-- ==== Sys2Proof/Machine/Step.lean ====
section
/-! DEFINITION. Sys2Proof/Machine/Step.lean: one step of the machine, and a machine whose next step runs a given word. -/

namespace Sys2Proof.Machine
open Sys2Proof

/-- One step: a pending input, one issue of one sub-group, or one event (R18, R20, R404). -/
def step (s : State) : Host.Outcome State Fault Refusal := stepOnce s

/-- The machine whose next step issues the instruction of a table word: a kernel stands loaded and placed, and its first
instruction is that word (log entry 15). -/
def State.withFetchWord (s : State) (nbits w : Nat) : State := fetchWord s nbits w

end Sys2Proof.Machine
end

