-- ==== Sys2Proof/Certificates/Slice0/Obligations.lean ====
section
/-! DEFINITION. Sys2Proof/Certificates/Slice0/Obligations.lean: the statements for the provers. -/

open Sys2Proof Sys2Proof.Machine

/-- The arithmetic of R125 and R128, element by element: exact, then wrapped, or clamped with XO = 1. -/
def Obligations.VectorIntegerArithmeticResults : Prop :=
  ∀ (e : Pfx) (f : GForm) (u : UForm),
    let two (i : Instr) (g : Int → Int → Nat × Flags) : Prop :=
      LaneWise i e f.p f.d (tyWords (effTy i)) fun G l => perElem (tyWidth (effTy i)) (elems (effTy i)) fun k =>
        g (extOf (effTy i) (G.rdWords l f.a.toNat (tyWords (effTy i))) k)
          (extOf (effTy i) (opInt G (bOp e f.b) (effTy i) l) k)
    let one (i : Instr) (g : Int → Nat × Flags) : Prop :=
      LaneWise i e u.p u.d (tyWords (effTy i)) fun G l => perElem (tyWidth (effTy i)) (elems (effTy i)) fun k =>
        g (extOf (effTy i) (G.rdWords l u.a.toNat (tyWords (effTy i))) k)
    let sat : Bool := e.xo = 1
    two (.vadd e f) (fun x y => narrow (effTy (.vadd e f)) sat (x + y)) ∧
    two (.vsub e f) (fun x y => narrow (effTy (.vsub e f)) sat (x - y)) ∧
    two (.vmul e f) (fun x y => narrow (effTy (.vmul e f)) sat (x * y)) ∧
    two (.vmulh e f) (fun x y =>
      (wrapNat (tyWidth (effTy (.vmulh e f))) (x * y / (2 ^ tyWidth (effTy (.vmulh e f)) : Int)), 0#6)) ∧
    two (.vmin e f) (fun x y => narrow (effTy (.vmin e f)) false (min x y)) ∧
    two (.vmax e f) (fun x y => narrow (effTy (.vmax e f)) false (max x y)) ∧
    one (.vabs e u) (fun x => narrow (effTy (.vabs e u)) sat (if x < 0 then -x else x)) ∧
    one (.vneg e u) (fun x => narrow (effTy (.vneg e u)) sat (-x)) ∧
    (LaneWise (.vmad e f) e f.p f.d (tyWords (effTy (.vmad e f))) fun G l =>
      perElem (tyWidth (effTy (.vmad e f))) (elems (effTy (.vmad e f))) fun k =>
        let t := effTy (.vmad e f)
        narrow t sat (extOf t (G.rdWords l f.a.toNat (tyWords t)) k * extOf t (opInt G (bOp e f.b) t l) k +
          extOf t (G.rdWords l (e.rc f.d).toNat (tyWords t)) k))

/-- The bitwise functions of R126 to R128. -/
def Obligations.VectorBitResults : Prop :=
  ∀ (e : Pfx) (f : GForm) (u : UForm),
    let one (i : Instr) (n : Nat) (g : Nat → Nat → Nat) : Prop :=
      LaneWise i e u.p u.d n fun G l => (g (tyWidth (effTy i)) (G.rdWords l u.a.toNat (tyWords (effTy i))), 0#6)
    let two (i : Instr) (g : Nat → Nat → Nat) : Prop :=
      LaneWise i e f.p f.d (tyWords (effTy i)) fun G l =>
        (g (G.rdWords l f.a.toNat (tyWords (effTy i))) (opInt G (bOp e f.b) (effTy i) l), 0#6)
    let shift (i : Instr) (g : Nat → Nat → Nat → Nat) : Prop :=
      LaneWise i e f.p f.d (tyWords (effTy i)) fun G l =>
        (g (tyWidth (effTy i)) (G.rdWords l f.a.toNat (tyWords (effTy i))) (opCount G (bOp e f.b) l % 256), 0#6)
    one (.vnot e u) (tyWords (effTy (.vnot e u))) (fun w x => 2 ^ w - 1 - x) ∧
    one (.vpopc e u) 1 (fun w x => ((List.range w).filter fun j => x.testBit j).length) ∧
    one (.vclz e u) 1 (fun w x => if x = 0 then w else w - 1 - Nat.log2 x) ∧
    one (.vbrev e u) (tyWords (effTy (.vbrev e u))) brev ∧
    two (.vand e f) (· &&& ·) ∧ two (.vor e f) (· ||| ·) ∧ two (.vxor e f) (· ^^^ ·) ∧
    shift (.vshl e f) (fun w x c => x * 2 ^ c % 2 ^ w) ∧
    shift (.vshr e f) (fun _ x c => x / 2 ^ c) ∧
    shift (.vsra e f) (fun w x c => wrapNat w (sextNat w x / (2 ^ c : Int))) ∧
    shift (.vrot e f) (if e.xo = 1 then rotr else rotl)
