-- ==== Sys2Proof/Laws/Memory.lean ====
section
/-! SUPPORT. Sys2Proof/Laws/Memory.lean: every operation keeps the canonical form of memory (Memory.wf). -/

namespace Sys2Proof.Machine
open Sys2Proof

/-! ### Memory as data -/

theorem memPutLe_wf (m : Mem) (a v n : Nat) (h : Memory.wf m = true) : Memory.wf (memPutLe m a v n) = true :=
  memFold_wf _ (fun m _ hm => memSet_wf m _ _ hm) _ m h
theorem memPut32_wf (m : Mem) (k : Nat) (x : Word) (h : Memory.wf m = true) : Memory.wf (memPut32 m k x) = true :=
  memFold_wf _ (fun m _ hm => memSet_wf m _ _ hm) _ m h
theorem putBytes_wf : ∀ (bs : List Byte) (m : Mem) (k : Nat), Memory.wf m = true → Memory.wf (putBytes m k bs) = true
  | [], _, _, h => h
  | b :: t, m, k, h => putBytes_wf t (memSet m k b) (k + 1) (memSet_wf m k b h)
theorem dropMem_wf (m : Mem) (ts : List Nat) (c : Nat) (h : Memory.wf m = true) : Memory.wf (dropMem m ts c) = true :=
  memClear_wf _ _ _ (memClear_wf _ _ _ (memFold_wf _ (fun m _ hm => memClear_wf m _ _ hm) ts m h))
theorem remapMem_wf (o n : Layout) (d : Nat) (m : Mem) : Memory.wf (remapMem o n d m) = true :=
  memFold_wf _ (fun a e ha => by
    show Memory.wf (match remapKey o n d 1 e.1 with | some k => memSet a k e.2 | none => a) = true
    split
    · exact memSet_wf _ _ _ ha
    · exact ha) m [] rfl

/-! ### Memory of a state -/

/-- The memory of a state is in canonical form. -/
def MemOk (s : State) : Prop := Memory.wf s.mem = true
/-- The memory of the next state, when there is one, is in canonical form. -/
def OutOk : Out → Prop
  | .next t => MemOk t
  | _ => True

theorem reset_memOk : MemOk State.reset := rfl

theorem MemOk.wf {s : State} (h : MemOk s) : Memory.wf s.mem = true := h
theorem memOk_of_mem {s t : State} (h : MemOk s) (e : t.mem = s.mem) : MemOk t := by simpa only [MemOk, e] using h
theorem memOk_ite {c : Prop} [Decidable c] {a b : State} (ha : MemOk a) (hb : MemOk b) : MemOk (if c then a else b)
    := by
  split <;> assumption
theorem memOk_ite1 {α : Type} {c : Prop} [Decidable c] {a b : State × α} (ha : MemOk a.1) (hb : MemOk b.1) :
    MemOk (if c then a else b).1 := by split <;> assumption
theorem memOk_ite2 {α : Type} {c : Prop} [Decidable c] {a b : α × State} (ha : MemOk a.2) (hb : MemOk b.2) :
    MemOk (if c then a else b).2 := by split <;> assumption
theorem memOk_foldl {α : Type} (f : State → α → State) (l : List α) (s : State) (hs : MemOk s)
    (hf : ∀ s x, MemOk s → MemOk (f s x)) : MemOk (l.foldl f s) := by
  induction l generalizing s with
  | nil => exact hs
  | cons x t ih => exact ih (f s x) (hf s x hs)
theorem memOk_foldl1 {α β : Type} (f : State × β → α → State × β) (l : List α) (s : State × β) (hs : MemOk s.1)
    (hf : ∀ s x, MemOk s.1 → MemOk (f s x).1) : MemOk (l.foldl f s).1 := by
  induction l generalizing s with
  | nil => exact hs
  | cons x t ih => exact ih (f s x) (hf s x hs)
theorem memOk_foldl2 {α β : Type} (f : β × State → α → β × State) (l : List α) (s : β × State) (hs : MemOk s.2)
    (hf : ∀ s x, MemOk s.2 → MemOk (f s x).2) : MemOk (l.foldl f s).2 := by
  induction l generalizing s with
  | nil => exact hs
  | cons x t ih => exact ih (f s x) (hf s x hs)
theorem outOk_next {s : State} (h : MemOk s) : OutOk (.next s) := h
theorem outOk_fault (f : Fault) : OutOk (.fault f) := trivial
theorem outOk_refused (r : Refusal) : OutOk (.refused r) := trivial
theorem outOk_ite {c : Prop} [Decidable c] {a b : Out} (ha : OutOk a) (hb : OutOk b) : OutOk (if c then a else b) :=
    by
  split <;> assumption
theorem guardEv_memOk (name : String) (ok : Bool) {s : State} (h : MemOk s) : OutOk (guardEv name ok s) := by
  unfold guardEv; split
  · exact h
  · trivial
theorem memOk_mk {time : Dword} {free : Nat} {uid : Nat} {agenda : List Instr} {cur : Cur} {turn : Nat} {mem : Mem}
    {psn : KV Nat} {tags : KV Word} {edirty : KV Bool} {devs : KV Dev} {parts : KV Part} {cores : KV Core} {conts :
    KV Cont} {teams : KV Team} {groups : KV Group} {launches : KV Launch} {nodes : KV GNode} {cmds : KV Cmd}
    {credits : List Credit} {home : KV HReq} {sw : KV Bool} {quota : KV Dword} {allocs : List Alloc} {mlog : List
    MirrorUp} {outData : List Byte} :
    MemOk (State.mk time free uid agenda cur turn mem psn tags edirty devs parts cores conts teams groups launches
    nodes cmds credits home sw quota allocs mlog outData) ↔ Memory.wf mem = true := Iff.rfl
/-- The memory of an optional state is in canonical form. -/
def OptOk : Option State → Prop
  | some t => MemOk t
  | none => True
theorem optOk_ite {c : Prop} [Decidable c] {a b : Option State} (ha : OptOk a) (hb : OptOk b) :
    OptOk (if c then a else b) := by split <;> assumption
theorem getD_memOk {o : Option State} {s : State} (ho : OptOk o) (h : MemOk s) : MemOk (o.getD s) := by
  cases o with
  | none => exact h
  | some t => exact ho
theorem nextOr_memOk {o : Out} {s : State} : OutOk o → MemOk s → MemOk (match o with | .next t => t | _ => s) := by
  cases o <;> intro ho h <;> assumption
theorem memOk_mem {s : State} (h : MemOk s) : Memory.wf s.mem = true := h

/-! ### Operations

One lemma for each operation and each meaning that answers a state or an outcome: with memory in canonical form
before, memory is in canonical form after. -/

theorem State.modDev_memOk (s : State) (d : Nat) (f : Dev → Dev) (h1 : MemOk s) :
    MemOk (State.modDev s d f) := by
  unfold State.modDev
  try dsimp only
  repeat' with_reducible first | assumption | apply memOk_mem | simp only [↓memOk_mk]

theorem State.modPart_memOk (s : State) (d p : Nat) (f : Part → Part) (h1 : MemOk s) :
    MemOk (State.modPart s d p f) := by
  unfold State.modPart
  try dsimp only
  repeat' with_reducible first | assumption | apply memOk_mem | simp only [↓memOk_mk]

theorem State.modCore_memOk (s : State) (c : Nat) (f : Core → Core) (h1 : MemOk s) :
    MemOk (State.modCore s c f) := by
  unfold State.modCore
  try dsimp only
  repeat' with_reducible first | assumption | apply memOk_mem | simp only [↓memOk_mk]

theorem State.modGrp_memOk (s : State) (g : Nat) (f : Group → Group) (h1 : MemOk s) :
    MemOk (State.modGrp s g f) := by
  unfold State.modGrp
  try dsimp only
  repeat' with_reducible first | assumption | apply memOk_mem | simp only [↓memOk_mk]

theorem State.modTeam_memOk (s : State) (t : Nat) (f : Team → Team) (h1 : MemOk s) :
    MemOk (State.modTeam s t f) := by
  unfold State.modTeam
  try dsimp only
  repeat' with_reducible first | assumption | apply memOk_mem | simp only [↓memOk_mk]

theorem State.modCont_memOk (s : State) (c : Nat) (f : Cont → Cont) (h1 : MemOk s) :
    MemOk (State.modCont s c f) := by
  unfold State.modCont
  try dsimp only
  repeat' with_reducible first | assumption | apply memOk_mem | simp only [↓memOk_mk]

theorem State.modLaunch_memOk (s : State) (l : Nat) (f : Launch → Launch) (h1 : MemOk s) :
    MemOk (State.modLaunch s l f) := by
  unfold State.modLaunch
  try dsimp only
  repeat' with_reducible first | assumption | apply memOk_mem | simp only [↓memOk_mk]

theorem State.modCmd_memOk (s : State) (u : Nat) (f : Cmd → Cmd) (h1 : MemOk s) :
    MemOk (State.modCmd s u f) := by
  unfold State.modCmd
  try dsimp only
  repeat' with_reducible first | assumption | apply memOk_mem | simp only [↓memOk_mk]

theorem State.modNode_memOk (s : State) (u : Nat) (f : GNode → GNode) (h1 : MemOk s) :
    MemOk (State.modNode s u f) := by
  unfold State.modNode
  try dsimp only
  repeat' with_reducible first | assumption | apply memOk_mem | simp only [↓memOk_mk]

theorem State.fresh_memOk (s : State) (h1 : MemOk s) :
    MemOk (State.fresh s) := by
  unfold State.fresh
  try dsimp only
  repeat' with_reducible first | assumption | apply memOk_mem | simp only [↓memOk_mk]

theorem State.modCtx_memOk (s : State) (d a : Nat) (f : Ctx → Ctx) (h1 : MemOk s) :
    MemOk (State.modCtx s d a f) := by
  unfold State.modCtx
  try dsimp only
  repeat' with_reducible first | assumption | (intro _) | apply State.modDev_memOk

• **Problem requirements**
How many lines of these entries contain "shift"? Answer with the number and nothing else.

• **Task output**
5